# Implement RISC-V compressed instruction support for rv32emu-next
contributed by < [`kaeteyaruyo`](https://github.com/kaeteyaruyo) >
## Introduction
The **RISC-V standard compressed instruction set extension**, short for **"RVC"**, is a RISC-V standard extension which reduces static and dynamic code size by adding short 16-bit instruction encodings for common operations. This documentation is aimed to explain how to support RVC extension on [rv32emu-next](https://github.com/sysprog21/rv32emu-next).
You can find the source code [here](https://github.com/kaeteyaruyo/rv32emu-next/tree/feature-RVC).
## Instruction Fetch Alignment
To support this extension, I introduce 2 attribute into the virtual machine: `inst_buffer` and `inst_length`.
* `inst_buffer`: Stand for "Insturction buffer". In RV32I, instruction fetch gets a 32-bit instruction at once.
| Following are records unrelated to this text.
-- ==== Sys2Proof/Syntax.lean ====
section
/-! DEFINITION. The 30 commands of 30_encoding.md R84, one constructor per row of spec/opcode_table.json. -/

namespace Sys2Proof

/-- A command. Operands stand in field order `ra`, `rb`, `rc`, `imm16`; a buffer operand is a `BufNum`. -/
inductive Instr where
  | nop
  | setr (ra : RegNum)
  | getr (ra : RegNum)
  | mov (ra rb : RegNum)
  | getc (imm : Imm16)
  | setctx (ra : RegNum) (imm : Imm16)
  | ldc (ra : RegNum) (rb : BufNum) (imm : Imm16)
  | stc (ra : RegNum) (rb : BufNum) (imm : Imm16)
  | sett (ra : RegNum) (imm : Imm16)
  | gett (ra : RegNum) (imm : Imm16)
  | clrerr
  | add (ra rb rc : RegNum)
  | sub (ra rb rc : RegNum)
  | neg (ra rb : RegNum)
  | mul (ra rb rc : RegNum)
  | pow (ra rb rc : RegNum)
  | pwmul (ra rb : BufNum)
  | inv (ra rb : RegNum)
  | tbuild
  | twd (ra : RegNum) (imm : Imm16)
  | brev (ra rb : RegNum)
  | brperm (ra : BufNum)
  | bfly (ra rb rc : RegNum)
  | nttfwd (ra : BufNum)
  | nttinv (ra : BufNum)
  | setlimb (ra : RegNum) (imm : Imm16)
  | crtbuild (imm : Imm16)
  | compose (ra : RegNum)
  | decomp (ra : RegNum)
  | rescale (ra rb : RegNum)
  deriving DecidableEq, Repr

end Sys2Proof
end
But in RV32C, it is possible that we get more than one instruction at once (what we possibly get are listed in table below), so we need to buffer the part that we are not processing. And since we distinguish 32-bit instruction from 16-bit one by checking its lower 2 bit (`(inst_buffer & 3) == 3 ? 32-bit : 16-bit`), so we need to make sure that anything left in buffer is placed in the lower byte.
![](https://i.imgur.com/5u9MzSR.png)
* `inst_length`: This field indicates how many bytes the PC should increase in this execution. If the instruction length is 2 byte, PC should increase by 2, else it should increase by 4.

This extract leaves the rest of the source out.